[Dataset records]
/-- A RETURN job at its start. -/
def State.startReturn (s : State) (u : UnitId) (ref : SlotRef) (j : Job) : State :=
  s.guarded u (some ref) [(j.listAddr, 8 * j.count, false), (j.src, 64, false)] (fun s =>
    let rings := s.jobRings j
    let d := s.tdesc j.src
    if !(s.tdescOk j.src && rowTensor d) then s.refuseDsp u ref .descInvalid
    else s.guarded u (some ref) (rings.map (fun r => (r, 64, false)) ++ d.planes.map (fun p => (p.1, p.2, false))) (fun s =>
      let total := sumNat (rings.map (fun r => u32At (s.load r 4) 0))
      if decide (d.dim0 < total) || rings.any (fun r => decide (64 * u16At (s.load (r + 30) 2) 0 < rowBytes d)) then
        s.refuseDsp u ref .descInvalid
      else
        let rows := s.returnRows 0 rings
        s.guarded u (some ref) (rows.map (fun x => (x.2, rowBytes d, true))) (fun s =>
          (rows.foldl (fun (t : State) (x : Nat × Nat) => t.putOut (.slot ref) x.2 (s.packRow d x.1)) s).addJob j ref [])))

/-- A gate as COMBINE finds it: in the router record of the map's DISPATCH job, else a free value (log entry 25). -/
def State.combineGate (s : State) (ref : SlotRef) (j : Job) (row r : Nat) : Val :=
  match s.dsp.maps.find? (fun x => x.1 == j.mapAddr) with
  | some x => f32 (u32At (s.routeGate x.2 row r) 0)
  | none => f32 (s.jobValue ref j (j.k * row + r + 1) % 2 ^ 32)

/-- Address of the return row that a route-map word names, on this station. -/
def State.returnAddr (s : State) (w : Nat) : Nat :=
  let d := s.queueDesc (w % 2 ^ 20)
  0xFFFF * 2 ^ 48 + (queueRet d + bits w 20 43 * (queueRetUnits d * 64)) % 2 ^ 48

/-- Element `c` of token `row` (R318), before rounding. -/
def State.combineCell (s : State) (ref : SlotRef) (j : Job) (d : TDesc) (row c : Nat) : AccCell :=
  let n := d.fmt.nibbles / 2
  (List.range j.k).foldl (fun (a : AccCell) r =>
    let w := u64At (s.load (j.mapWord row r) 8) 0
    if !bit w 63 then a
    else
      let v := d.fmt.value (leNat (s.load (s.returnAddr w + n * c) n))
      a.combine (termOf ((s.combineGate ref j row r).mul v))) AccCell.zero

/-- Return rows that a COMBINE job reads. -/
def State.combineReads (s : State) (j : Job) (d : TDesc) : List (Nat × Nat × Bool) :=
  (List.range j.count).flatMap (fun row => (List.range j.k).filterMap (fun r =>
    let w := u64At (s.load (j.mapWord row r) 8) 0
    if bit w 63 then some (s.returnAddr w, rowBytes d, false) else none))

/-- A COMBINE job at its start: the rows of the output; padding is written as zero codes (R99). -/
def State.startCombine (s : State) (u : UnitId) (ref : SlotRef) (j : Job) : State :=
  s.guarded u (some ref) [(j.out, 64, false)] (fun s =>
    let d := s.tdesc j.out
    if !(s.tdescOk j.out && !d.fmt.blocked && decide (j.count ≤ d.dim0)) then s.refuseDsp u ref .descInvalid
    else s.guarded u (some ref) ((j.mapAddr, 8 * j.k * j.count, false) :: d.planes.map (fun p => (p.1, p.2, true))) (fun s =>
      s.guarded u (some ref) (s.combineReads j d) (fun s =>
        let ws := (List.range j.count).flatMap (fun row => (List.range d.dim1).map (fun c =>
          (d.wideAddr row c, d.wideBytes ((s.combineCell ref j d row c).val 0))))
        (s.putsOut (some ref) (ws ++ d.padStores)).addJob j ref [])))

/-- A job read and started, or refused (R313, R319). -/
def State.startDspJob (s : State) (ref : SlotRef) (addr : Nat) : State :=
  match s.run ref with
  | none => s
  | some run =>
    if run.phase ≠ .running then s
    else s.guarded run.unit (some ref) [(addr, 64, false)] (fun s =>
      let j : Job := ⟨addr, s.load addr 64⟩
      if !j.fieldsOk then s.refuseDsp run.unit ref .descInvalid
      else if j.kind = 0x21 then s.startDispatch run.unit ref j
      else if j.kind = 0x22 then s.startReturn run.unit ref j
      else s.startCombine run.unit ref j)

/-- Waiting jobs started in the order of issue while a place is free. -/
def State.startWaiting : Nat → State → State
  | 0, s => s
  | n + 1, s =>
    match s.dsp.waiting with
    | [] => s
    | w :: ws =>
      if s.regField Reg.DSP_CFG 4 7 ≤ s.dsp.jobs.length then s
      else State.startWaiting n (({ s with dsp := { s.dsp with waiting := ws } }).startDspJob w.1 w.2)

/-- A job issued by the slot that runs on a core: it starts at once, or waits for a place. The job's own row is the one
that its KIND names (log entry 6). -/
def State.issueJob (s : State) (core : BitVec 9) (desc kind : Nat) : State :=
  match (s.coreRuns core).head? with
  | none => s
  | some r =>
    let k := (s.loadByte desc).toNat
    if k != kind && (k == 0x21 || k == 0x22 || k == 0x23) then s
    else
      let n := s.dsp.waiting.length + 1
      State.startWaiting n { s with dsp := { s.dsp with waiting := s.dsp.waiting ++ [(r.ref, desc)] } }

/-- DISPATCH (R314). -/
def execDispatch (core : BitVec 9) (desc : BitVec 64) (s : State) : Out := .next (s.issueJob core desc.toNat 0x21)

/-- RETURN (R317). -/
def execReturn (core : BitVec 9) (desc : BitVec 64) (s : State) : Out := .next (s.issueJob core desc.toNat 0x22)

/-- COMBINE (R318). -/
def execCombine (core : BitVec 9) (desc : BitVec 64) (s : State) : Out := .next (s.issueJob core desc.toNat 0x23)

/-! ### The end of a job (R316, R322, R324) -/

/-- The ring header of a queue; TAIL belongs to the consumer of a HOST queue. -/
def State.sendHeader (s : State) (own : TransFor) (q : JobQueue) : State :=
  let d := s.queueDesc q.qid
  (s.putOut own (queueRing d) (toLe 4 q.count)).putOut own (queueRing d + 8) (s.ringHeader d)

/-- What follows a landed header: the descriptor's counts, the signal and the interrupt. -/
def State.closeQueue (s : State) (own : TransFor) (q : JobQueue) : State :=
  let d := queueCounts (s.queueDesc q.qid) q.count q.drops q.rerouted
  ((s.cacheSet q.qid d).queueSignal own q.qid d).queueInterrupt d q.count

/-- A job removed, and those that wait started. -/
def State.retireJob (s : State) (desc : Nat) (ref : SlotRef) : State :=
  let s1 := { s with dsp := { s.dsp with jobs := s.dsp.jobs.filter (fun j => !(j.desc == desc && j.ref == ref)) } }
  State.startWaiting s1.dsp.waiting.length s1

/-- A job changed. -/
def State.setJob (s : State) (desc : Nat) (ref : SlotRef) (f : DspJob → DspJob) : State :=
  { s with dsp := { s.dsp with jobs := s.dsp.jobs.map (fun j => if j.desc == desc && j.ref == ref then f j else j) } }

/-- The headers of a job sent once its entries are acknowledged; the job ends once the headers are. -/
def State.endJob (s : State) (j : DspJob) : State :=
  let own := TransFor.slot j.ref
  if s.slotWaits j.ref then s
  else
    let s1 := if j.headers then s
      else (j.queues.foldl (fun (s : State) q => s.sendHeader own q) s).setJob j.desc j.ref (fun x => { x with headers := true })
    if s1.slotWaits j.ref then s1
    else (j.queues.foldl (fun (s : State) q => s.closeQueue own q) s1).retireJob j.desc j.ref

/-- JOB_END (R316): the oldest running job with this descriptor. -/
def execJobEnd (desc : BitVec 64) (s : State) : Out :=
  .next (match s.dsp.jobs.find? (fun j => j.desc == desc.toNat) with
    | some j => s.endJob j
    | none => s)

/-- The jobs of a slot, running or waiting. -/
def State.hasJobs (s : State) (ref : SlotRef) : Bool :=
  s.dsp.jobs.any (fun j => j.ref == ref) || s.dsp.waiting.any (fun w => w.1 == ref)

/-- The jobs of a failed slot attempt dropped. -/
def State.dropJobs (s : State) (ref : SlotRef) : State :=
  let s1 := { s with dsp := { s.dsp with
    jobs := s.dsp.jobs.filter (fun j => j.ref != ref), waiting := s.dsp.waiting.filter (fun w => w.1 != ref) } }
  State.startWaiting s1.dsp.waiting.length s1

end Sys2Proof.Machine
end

[EXERCISE REQUIREMENTS]: Reproduce the records above line by line, without any change, up to and including the line that holds "entry 25). -/".

[ANSWER BOX]:
/-- A RETURN job at its start. -/
def State.startReturn (s : State) (u : UnitId) (ref : SlotRef) (j : Job) : State :=
  s.guarded u (some ref) [(j.listAddr, 8 * j.count, false), (j.src, 64, false)] (fun s =>
    let rings := s.jobRings j
    let d := s.tdesc j.src
    if !(s.tdescOk j.src && rowTensor d) then s.refuseDsp u ref .descInvalid
    else s.guarded u (some ref) (rings.map (fun r => (r, 64, false)) ++ d.planes.map (fun p => (p.1, p.2, false))) (fun s =>
      let total := sumNat (rings.map (fun r => u32At (s.load r 4) 0))
      if decide (d.dim0 < total) || rings.any (fun r => decide (64 * u16At (s.load (r + 30) 2) 0 < rowBytes d)) then
        s.refuseDsp u ref .descInvalid
      else
        let rows := s.returnRows 0 rings
        s.guarded u (some ref) (rows.map (fun x => (x.2, rowBytes d, true))) (fun s =>
          (rows.foldl (fun (t : State) (x : Nat × Nat) => t.putOut (.slot ref) x.2 (s.packRow d x.1)) s).addJob j ref [])))

/-- A gate as COMBINE finds it: in the router record of the map's DISPATCH job, else a free value (log entry 25). -/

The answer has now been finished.